Vor allem wenn die Startschiffseite der Linie bevorzugt ist, gelangt Boot 3 schnell zu weit nach Luv und würde beim Abfallen zur Startlinie unweigerlich Fahrt aufnehmen ohne dafür Platz zu haben. Da bleibt dann meist nicht anderes übrig, als auf der falschen Seite des Startschiffs noch mal eine Ehrenrunde zu drehen.



Fall 2, Luvtonne

Boot 1 hat die Luvtonne mit Wind von Backbord zu hoch angefahren. Die mit Wind von Steuerbord kommenden Boote haben alle Wegerecht. Die Option eines der Boote zu unterwenden oder gar direkt vor einem Boot zu wenden, führt mit großer Wahrscheinlichkeit zu einem Verstoß gegen die an der Bahnmarke verschärfte Wende-Regel (Regel 13 und 18.3(a)) oder auch zum Verhungern. Die Gefahr, dass man dann einen Strafkringel drehen muss oder eine Disqualifikation riskiert, ist groß.
Die bessere Option ist es, rechtzeitig eine Lücke zwischen den ankommenden Booten auszumachen, hindurch zu stechen und dann oberhalb der ankommenden Boote zu wenden.



Fall 3, Luvtonne

Beide Boote fahren die Backbord zu rundende Luvtonne sehr knapp mit Wind von Backbord an. Wenn Boot 1 in Luv überlappt, muss Boot 2 ihm den Bahnmarken-Raum geben, damit es die Tonne umwenden kann (Regel 18.2(b) und Definition Bahnmarken-Raum). Ist Boot 2 beim Erreichen der Zone klar voraus, darf es Boot 1 an der Bahnmarken abstreifen, muss sich aber bei einer Wende um die Bahnmarke von Boot 1 frei halten und darf nicht vor dessen Bug wenden.
Beide Boote müssen den mit Wind von Steuerbord ankommenden Booten ausweichen.



Fall 4, Spigang

Boot 1 hat, weil Wind von Steuerbord, Wegerecht vor Boot 2 und 3 und kann sie damit zur Halse oder zum Passieren hinter seinem Heck zwingen. Boot 2 hat dabei das Problem, dass es nach einer Halse einen Kollisionskurs zu Boot 3 fährt. Da Boot 1 aber für die Boote 2 und 3 ein Hindernis ist, hat Boot 2 nach der Halse Anspruch auf Raum von Boot 3.
Es ist in so einem Fall sinnvoll, auf diesen Anspruch auf Raum rechtzeitig hinzuweisen. Boot 3 muss diesen Raum aber auch dann geben, wenn er nicht ausdrücklich verlangt wurde.



Fall 5, Gate

Boot 1 hat, da es Wind von Steuerbord hat Wegerecht vor Boot 2 und darf sich aussuchen, welche Gate-Bahnmarke es runden will. Setzt es seinen Weg bis zur rechten Gate-Tonne fort muss es aber Boot 2 Bahnmarken-Raum geben, der so ausreichend sein muss, dass Boot 2 dort vernünftig halsen kann.

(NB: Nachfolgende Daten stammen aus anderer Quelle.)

theorem exists_treeShape {f : FreqTable} (hf : TableOk f) : ∃ l r, TreeShape f (.fork l r) := by
  obtain ⟨hne, hasc, -⟩ := hf
  match f, hne with
  | [e], _ => exact ⟨_, _, treeShape_singleton e⟩
  | e :: e' :: f, _ => exact treeShape_merged (length_le_of_ascending hasc) (by simp)

/-! ### The codes are the paths -/

section
variable {f : FreqTable} {t : Shape} (ht : TreeShape f t)
include ht

theorem TreeShape.codesOf_eq : Huffman.codesOf (Huffman.buildTree f) = t.paths := by
  have h := ht.holds.walkCodes_eq ht.height_lt []
  simpa [Huffman.codesOf] using h

theorem TreeShape.mem_symbols {b : Byte} : b ∈ t.symbols ↔ b ∈ f.map Prod.fst := ht.symbols.mem_iff

/-- The code of a symbol of a legal table is its path. -/
theorem TreeShape.mem_paths_iff (hf : TableOk f) {b : Byte} {p : List Bool} :
    (b, p) ∈ t.paths ↔ b ∈ f.map Prod.fst ∧ codeOf f b = p := by
  have hnodup : (t.paths.map Prod.fst).Nodup := ht.symbols.nodup_iff.2 (nodup_of_ascending hf.2.1)
  have hcode : ∀ {q}, (b, q) ∈ t.paths → codeOf f b = q := fun hq => by
    rw [codeOf, ht.codesOf_eq, Huffman.codeAt, lookup_of_mem hnodup hq, Option.getD_some]
  constructor
  · exact fun h => ⟨ht.mem_symbols.1 (List.mem_map_of_mem h), hcode h⟩
  · rintro ⟨hb, rfl⟩
    obtain ⟨⟨c, q⟩, hq, rfl⟩ := List.mem_map.1 (ht.mem_symbols.2 hb)
    exact (hcode hq).symm ▸ hq

theorem TreeShape.codeOf_mem (hf : TableOk f) {e : Byte × Word} (he : e ∈ f) : (e.1, codeOf f e.1) ∈ t.paths :=
  (ht.mem_paths_iff hf).2 ⟨List.mem_map_of_mem he, rfl⟩

theorem TreeShape.codeOf_absent {b : Byte} (hb : b ∉ f.map Prod.fst) : codeOf f b = [] := by
  have hnone : t.paths.lookup b = none := List.lookup_eq_none_iff.2 fun p hp => bne_iff_ne.2 fun h =>
    hb (ht.mem_symbols.1 (List.mem_map.2 ⟨p, hp, h.symm⟩))
  rw [codeOf, ht.codesOf_eq, Huffman.codeAt, hnone, Option.getD_none]

/-- The tree of k symbols, two or more, has paths of at most k - 1 bits. -/
theorem TreeShape.height_lt_length (h2 : 2 ≤ f.length) : t.height < f.length := by
  have hlen : t.symbols.length = f.length := by simpa using ht.symbols.length_eq
  exact hlen ▸ (ht.full h2).height_lt

end

/-- No code of a legal table begins with another symbol's code (40_huffman.md R128 (c)). -/
theorem codeOf_not_prefix {f : FreqTable} (hf : TableOk f) {e e' : Byte × Word} (he : e ∈ f) (he' : e' ∈ f)
    (hne : e.1 ≠ e'.1) : ¬ codeOf f e.1 <+: codeOf f e'.1 := by
  obtain ⟨l, r, ht⟩ := exists_treeShape hf
  exact fun hp => hne (Shape.eq_of_prefix (ht.codeOf_mem hf he) (ht.codeOf_mem hf he') hp)

theorem codeOf_length {f : FreqTable} (hf : TableOk f) (h2 : 2 ≤ f.length) {e : Byte × Word} (he : e ∈ f) :
    1 ≤ (codeOf f e.1).length ∧ (codeOf f e.1).length ≤ f.length - 1 := by
  obtain ⟨l, r, ht⟩ := exists_treeShape hf
  have hmem := ht.codeOf_mem hf he
  have hheight := ht.height_lt_length h2
  have hle := Shape.length_le_height hmem
  obtain ⟨bit, q, hq, -⟩ := Shape.mem_paths_fork.1 hmem
  rw [hq, List.length_cons] at hle ⊢
  omega

theorem exists_codeOf_prefix {f : FreqTable} (hf : TableOk f) (h2 : 2 ≤ f.length) {bits : List Bool}
    (hbits : 255 ≤ bits.length) : ∃ e ∈ f, codeOf f e.1 <+: bits := by
  obtain ⟨l, r, ht⟩ := exists_treeShape hf
  have hheight := ht.height_lt_length h2
  have hlen := length_le_of_ascending hf.2.1
  obtain ⟨b, p, hmem, hp⟩ := (ht.full h2).exists_prefix (by omega : _ ≤ bits.length)
  obtain ⟨hb, rfl⟩ := (ht.mem_paths_iff hf).1 hmem
  obtain ⟨e, he, rfl⟩ := List.mem_map.1 hb
  exact ⟨e, he, hp⟩

theorem codesOf_singleton (e : Byte × Word) : Huffman.codesOf (Huffman.buildTree [e]) = [(e.1, [false])] :=
  (treeShape_singleton e).codesOf_eq

theorem codeOf_singleton (e : Byte × Word) : codeOf [e] e.1 = [false] := by
  rw [codeOf, codesOf_singleton, Huffman.codeAt, List.lookup_cons_self, Option.getD_some]

/-! ### The statements -/

/-- Settles O41: by the tree builder's case of one symbol, and the paths of its shape. -/
theorem singleSymbolTree : Obligations.SingleSymbolTree :=
  fun b c => ⟨rfl, codesOf_singleton (b, c)⟩

/-- Settles O42: the codes are the paths of the shape of the table's tree. -/
theorem codesArePrefixFreeAndComplete : Obligations.CodesArePrefixFreeAndComplete := by
  refine ⟨fun f hf => ⟨fun h1 e he => ?_, fun h2 e he => ?_, fun e he e' he' => codeOf_not_prefix hf he he',
    fun b hb => ?_, fun h2 bits => exists_codeOf_prefix hf h2⟩, fun x b hx hb hmem => ?_⟩
  · obtain ⟨e', rfl⟩ := List.length_eq_one_iff.1 h1
    obtain rfl := List.mem_singleton.1 he
    exact codeOf_singleton e
  · obtain ⟨hpos, hle⟩ := codeOf_length hf h2 he
    have hlen := length_le_of_ascending hf.2.1
    exact ⟨hpos, hle, by omega⟩
  · obtain ⟨l, r, ht⟩ := exists_treeShape hf
    exact ht.codeOf_absent fun hmem => by
      obtain ⟨e, he, rfl⟩ := List.mem_map.1 hmem
      exact hb e he rfl
  · obtain ⟨e, he, rfl⟩ := List.mem_map.1 (mem_keys_freqOf hx hmem)
    exact hb e he rfl

end Sys2Proof.Proofs
end

section
/-!
PROOFS. The family 40_huffman, HUFD's checks: the fields of the blob in SRC, the header, the table entries and the padding
count.
-/

namespace Sys2Proof.Proofs

open Sys2Proof.Machine Sys2Proof.Claims

/-! ### The bytes and fields of the input -/

theorem byteAt_input {s : State} {a : Nat} (h : a < s.hidden.lenL.toNat) : byteAt s.input a = s.srcByte a := by
  simp [byteAt, State.input, h]

theorem toNat_append_byte {n : Nat} (v : BitVec n) (b : Byte) : (v ++ b).toNat = v.toNat * 2 ^ 8 + b.toNat := by
  rw [BitVec.toNat_append, ← Nat.shiftLeft_add_eq_or_of_lt b.isLt, Nat.shiftLeft_eq]

theorem toNat_be32 (b0 b1 b2 b3 : Byte) :
    (be32 b0 b1 b2 b3).toNat = b0.toNat * 2 ^ 24 + b1.toNat * 2 ^ 16 + b2.toNat * 2 ^ 8 + b3.toNat := by
  rw [be32, toNat_append_byte, toNat_append_byte, toNat_append_byte]
  omega

theorem toNat_be32At_input {s : State} {a : Nat} (h : a + 3 < s.hidden.lenL.toNat) :
    (be32At s.input a).toNat = srcField s a := by
  rw [be32At, toNat_be32, byteAt_input (by omega), byteAt_input (by omega), byteAt_input (by omega), byteAt_input h]
  rfl
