/-- The magnitude part of a code is an infinity. -/
def FFmt.infCode (F : FFmt) : Nat := F.maxM + 1 - 2 ^ F.fb + (F.maxQ + F.fb + F.bias).toNat * 2 ^ F.fb

/-- The value of a code (R139, R141). -/
def FFmt.decode (F : FFmt) (c : Nat) : Num :=
  let neg := bit c (F.width - 1)
  let mag := c % 2 ^ (F.width - 1)
  let E := mag / 2 ^ F.fb
  let f := mag % 2 ^ F.fb
  if F.hasNan && decide ((if F.hasInf then F.infCode else F.nanCode) ≤ mag) then
    if F.hasInf && mag == F.infCode then .inf neg else .nan
  else if E = 0 then .ex neg f (1 - F.bias - F.fb)
  else .ex neg (2 ^ F.fb + f) ((E : Int) - F.bias - F.fb)

/-- The largest finite code. -/
def FFmt.maxCode (F : FFmt) : Nat := (F.maxQ + F.fb + F.bias - 1).toNat * 2 ^ F.fb + F.maxM

/-! ## Rounding -/

/-- The seed of stochastic rounding and the sticky flags gathered so far. -/
structure RState where
  seed : Word
  flags : Nat
  deriving DecidableEq, Repr

def RState.flag (r : RState) (f : Nat) : RState := { r with flags := r.flags ||| f }

/-- One step of SRSEED (R149): the new seed; its top 16 bits are the drawn bits. -/
def nextSeed (x : Word) : Word :=
  let x := if x = 0 then 0x9E3779B97F4A7C15 else x
  let x := x ^^^ (x <<< 13)
  let x := x ^^^ (x >>> 7)
  x ^^^ (x <<< 17)

/-- Draw 16 bits in SR mode; no other mode draws. -/
def draw (mode : Nat) (r : RState) : RState × Nat :=
  if mode = 5 then
    let x := nextSeed r.seed
    ({ r with seed := x }, x.toNat / 2 ^ 48)
  else (r, 0)

/-- Whether the magnitude (n + rem / D) of a value rounds up to n + 1 (R147, R149). `more` says that the value lies above rem / D; `odd` is
what a tie looks at. -/
def roundsUp (mode rbits : Nat) (neg odd more : Bool) (rem D : Nat) : Bool :=
  if rem = 0 ∧ more = false then false
  else match mode with
    | 0 => decide (D < 2 * rem) || (decide (2 * rem = D) && (more || odd))
    | 1 => false
    | 2 => neg
    | 3 => !neg
    | 4 => decide (D ≤ 2 * rem)
    | _ => decide (2 ^ 16 * D ≤ rem * 2 ^ 16 + rbits * D)

/-- What an overflow gives (R148): the code of the magnitude. -/
def FFmt.overflow (F : FFmt) (mode : Nat) (sat neg : Bool) : Nat :=
  if sat || !F.hasNan then F.maxCode
  else
    let big := if F.hasInf then F.infCode else F.nanCode
    match mode with
    | 1 => F.maxCode
    | 2 => if neg then big else F.maxCode
    | 3 => if neg then F.maxCode else big
    | _ => big

/-- A sign and a magnitude code; a canonical NaN carries no sign. -/
def FFmt.put (F : FFmt) (neg : Bool) (mag : Nat) : Nat :=
  if F.hasNan && !F.hasInf && mag == F.nanCode then F.nanCode
  else if neg then 2 ^ (F.width - 1) + mag else mag

/-- Round a value into a format (R147 to R149, R151, R152). A nonzero value that rounds to zero keeps its sign (DESIGN CHOICE, log entry 65). -/
def FFmt.round (F : FFmt) (mode : Nat) (sat : Bool) (v : Num) (r : RState) : Nat × RState :=
  let (r, rbits) := draw mode r
  match v with
  | .nan => if F.hasNan then (F.nanCode, r) else (0, r.flag fNV)
  | .inf neg =>
    if F.hasInf then (F.put neg F.infCode, r)
    else if F.hasNan && !sat then (F.nanCode, r.flag fNV)
    else (F.put neg F.maxCode, r.flag fNV)
  | .fin neg m e more =>
    if m = 0 ∧ more = false then (F.put neg 0, r)
    else
      let emin := 1 - F.bias
      let q := max ((Nat.log2 m : Int) + e) emin - F.fb
      let D := 2 ^ (q - e).toNat
      let m' := m * 2 ^ (e - q).toNat
      let n := m' / D
      let rem := m' % D
      let inexact := rem != 0 || more
      let beyond := decide (F.maxQ < q) || (decide (q = F.maxQ) && (decide (F.maxM < n) || (decide (n = F.maxM) && inexact)))
      let md := if mode = 5 ∧ beyond then 0 else mode
      let n' := if roundsUp md rbits neg (n % 2 == 1) more rem D then n + 1 else n
      if F.maxQ < q ∨ (q = F.maxQ ∧ F.maxM < n') then
        (F.put neg (F.overflow mode sat neg), r.flag (fOF ||| fNX))
      else
        let r := if inexact then r.flag fNX else r
        let r := if inexact && n' != 0 && decide (q = emin - F.fb) && decide (n' < 2 ^ F.fb) then r.flag fUF else r
        (F.put neg ((q - (emin - F.fb)).toNat * 2 ^ F.fb + n'), r)

/-- Round to an integer of `w` bits, with saturation (R152). -/
def roundInt (w mode : Nat) (v : Num) (r : RState) : Int × RState :=
  let (r, rbits) := draw mode r
  let lo : Int := -(2 ^ (w - 1) : Nat)
  let hi : Int := (2 ^ (w - 1) : Nat) - 1
  match v with
  | .nan => (0, r.flag fNV)
  | .inf neg => (if neg then lo else hi, r.flag fNV)
  | .fin neg m e more =>
    if m ≠ 0 ∧ 64 < (Nat.log2 m : Int) + e then (if neg then lo else hi, r.flag fNV)
    else
      let D := 2 ^ (-e).toNat
      let m' := m * 2 ^ e.toNat
      let n := m' / D
      let rem := m' % D
      let n' : Int := if roundsUp mode rbits neg (n % 2 == 1) more rem D then n + 1 else n
      let z := if neg then -n' else n'
      if z < lo then (lo, r.flag fNV)
      else if hi < z then (hi, r.flag fNV)
      else if rem != 0 || more then (z, r.flag fNX)
      else (z, r)

/-! ## TWS8 -/

/-- A term of TWS8 in units of 2^−6 (R143). -/
def twsTerm (s : Bool) (c : Nat) : Int := if c = 7 then 0 else if s then -(2 ^ (6 - c) : Nat) else (2 ^ (6 - c) : Nat)

/-- The value of a TWS8 byte in units of 2^−6 (R143). -/
def twsValue (b : Nat) : Int := twsTerm (bit b 7) (bits b 6 4) + twsTerm (bit b 3) (bits b 2 0)

/-- A TWS8 byte from its fields. -/
def twsByte (s1 : Bool) (c1 : Nat) (s2 : Bool) (c2 : Nat) : Nat :=
  (if s1 then 128 else 0) + c1 * 16 + (if s2 then 8 else 0) + c2

/-- Pairs a < b from 0 to 6. -/
def twsPairs : List (Nat × Nat) := (List.range 7).flatMap fun a => ((List.range 7).filter (a < ·)).map fun b => (a, b)

/-- The canonical code of a magnitude `k` / 64 with a sign (R144). -/
def twsCode (neg : Bool) (k : Nat) : Option Nat :=
  if k = 0 then some 0x77
  else match (List.range 7).find? fun a => 2 ^ (6 - a) == k with
    | some a => some (twsByte neg a false 7)
    | none =>
      if k = 128 then some (twsByte neg 0 neg 0)
      else match twsPairs.find? fun p => 2 ^ (6 - p.1) + 2 ^ (6 - p.2) == k with
        | some p => some (twsByte neg p.1 neg p.2)
        | none => match twsPairs.find? fun p => decide (p.1 + 2 ≤ p.2) && 2 ^ (6 - p.1) - 2 ^ (6 - p.2) == k with
          | some p => some (twsByte neg p.1 (!neg) p.2)
          | none => none

/-- The magnitudes of TWS8 in units of 2^−6, ascending. -/
def twsMags : List Nat := (List.range 129).filter fun k => (twsCode false k).isSome

/-- The largest listed magnitude that is at most `n`, and the least that is above it. -/
def twsNeighbours (n : Nat) : Nat × Nat :=
  (twsMags.foldl (fun a k => if k ≤ n then k else a) 0, (twsMags.find? fun k => decide (n < k)).getD 128)

/-- Round a value to TWS8 and encode it canonically (R144, R147, R148). -/
def twsRound (mode : Nat) (v : Num) (r : RState) : Nat × RState :=
  let (r, rbits) := draw mode r
  let top := fun neg => (twsCode neg 128).getD 0
  match v with
  | .nan => (0x77, r.flag fNV)
  | .inf neg => (top neg, r.flag fNV)
  | .fin neg m e more =>
    if m = 0 ∧ more = false then (0x77, r)
    else if 1 < (Nat.log2 m : Int) + e then (top neg, r.flag (fOF ||| fNX))
    else
      -- the magnitude in units of 2^−6 is m' / D
      let D := 2 ^ (-(e + 6)).toNat
      let m' := m * 2 ^ (e + 6).toNat
      if 128 * D < m' ∨ (m' = 128 * D ∧ more) then (top neg, r.flag (fOF ||| fNX))
      else
        let (lo, hi) := twsNeighbours (m' / D)
        let rem := m' - lo * D
        let k := if roundsUp mode rbits neg false more rem ((hi - lo) * D) then hi else lo
        let r := if rem != 0 || more then r.flag fNX else r
        ((twsCode (neg && k != 0) k).getD 0x77, r)

/-! ## Formats by code -/

/-- The width of an integer format; 0 for the others. ACCI32 is INT32 (R152). -/
def intWidth (code : Nat) : Nat :=
  match code with
  | 8 | 15 => 32
  | 9 => 16
  | 10 => 8
  | 11 => 4
  | _ => 0

/-- Element bits (R75). -/
def elemBits (code : Nat) : Nat :=
  match code with
  | 0 | 8 | 13 | 15 => 32
  | 1 | 2 | 9 => 16
  | 3 | 4 | 10 | 12 => 8
  | 5 | 6 => 6
  | 14 => 96
  | _ => 4

/-- Whether a code takes the record flag (R75). -/
def takesRecord (code : Nat) : Bool := (3 ≤ code && code ≤ 7) || code == 10 || code == 12

/-- Record bytes (R75). -/
def recBytes (code : Nat) : Nat := 1 + 4 * elemBits code

/-- The value of a raw element of a format. -/
def decodeElem (code raw : Nat) : Num :=
  match fmtOf code with
  | some F => F.decode raw
  | none => if code = 12 then let v := twsValue raw; .ex (decide (v < 0)) v.natAbs (-6) else Num.ofInt (sgn (intWidth code) raw)

/-- The value of a record's element: scaled by its E8M0 byte, NaN for a scale of 0xFF (R142, R145). -/
def scaledElem (code raw scale : Nat) : Num :=
  if scale = 0xFF then .nan else (decodeElem code raw).shift ((scale : Int) - 127)

/-- Convert (R152). `plain` says that the source is a plain integer format. -/
def convert (code mode : Nat) (sat plain : Bool) (v : Num) (r : RState) : Nat × RState :=
  match fmtOf code with
  | some F => F.round mode sat v r
  | none =>
    if code = 12 then twsRound mode v r
    else
      let w := intWidth code
      if plain then
        let z := v.scaled 0
        let z := if sat then max (-(2 ^ (w - 1) : Nat) : Int) (min z ((2 ^ (w - 1) : Nat) - 1)) else z
        (pat w z, r)
      else
        let (z, r) := roundInt w mode v r
        (pat w z, r)

/-- emax of a record format (R146). -/
def recEmax (code : Nat) : Int :=
  match code with
  | 3 => 8
  | 4 => 15
  | 5 => 4
  | 6 | 7 => 2
  | 10 => 6
  | _ => 0

/-- The code of zero in a format. -/
def zeroCode (code : Nat) : Nat := if code = 12 then 0x77 else 0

Fall 6, Gate, rechte Tonne

Boot 1 hat zwar als Boot mit Wind von Steuerbord Wegerecht, muss aber Boot 2 unaufgefordert Bahnmarken-Raum geben. Bahnmarken-Raum ist der Raum um zur Bahnmarke zu fahren und dort ein normales Halsemanöver zum Runden der Bahnmarke zu fahren.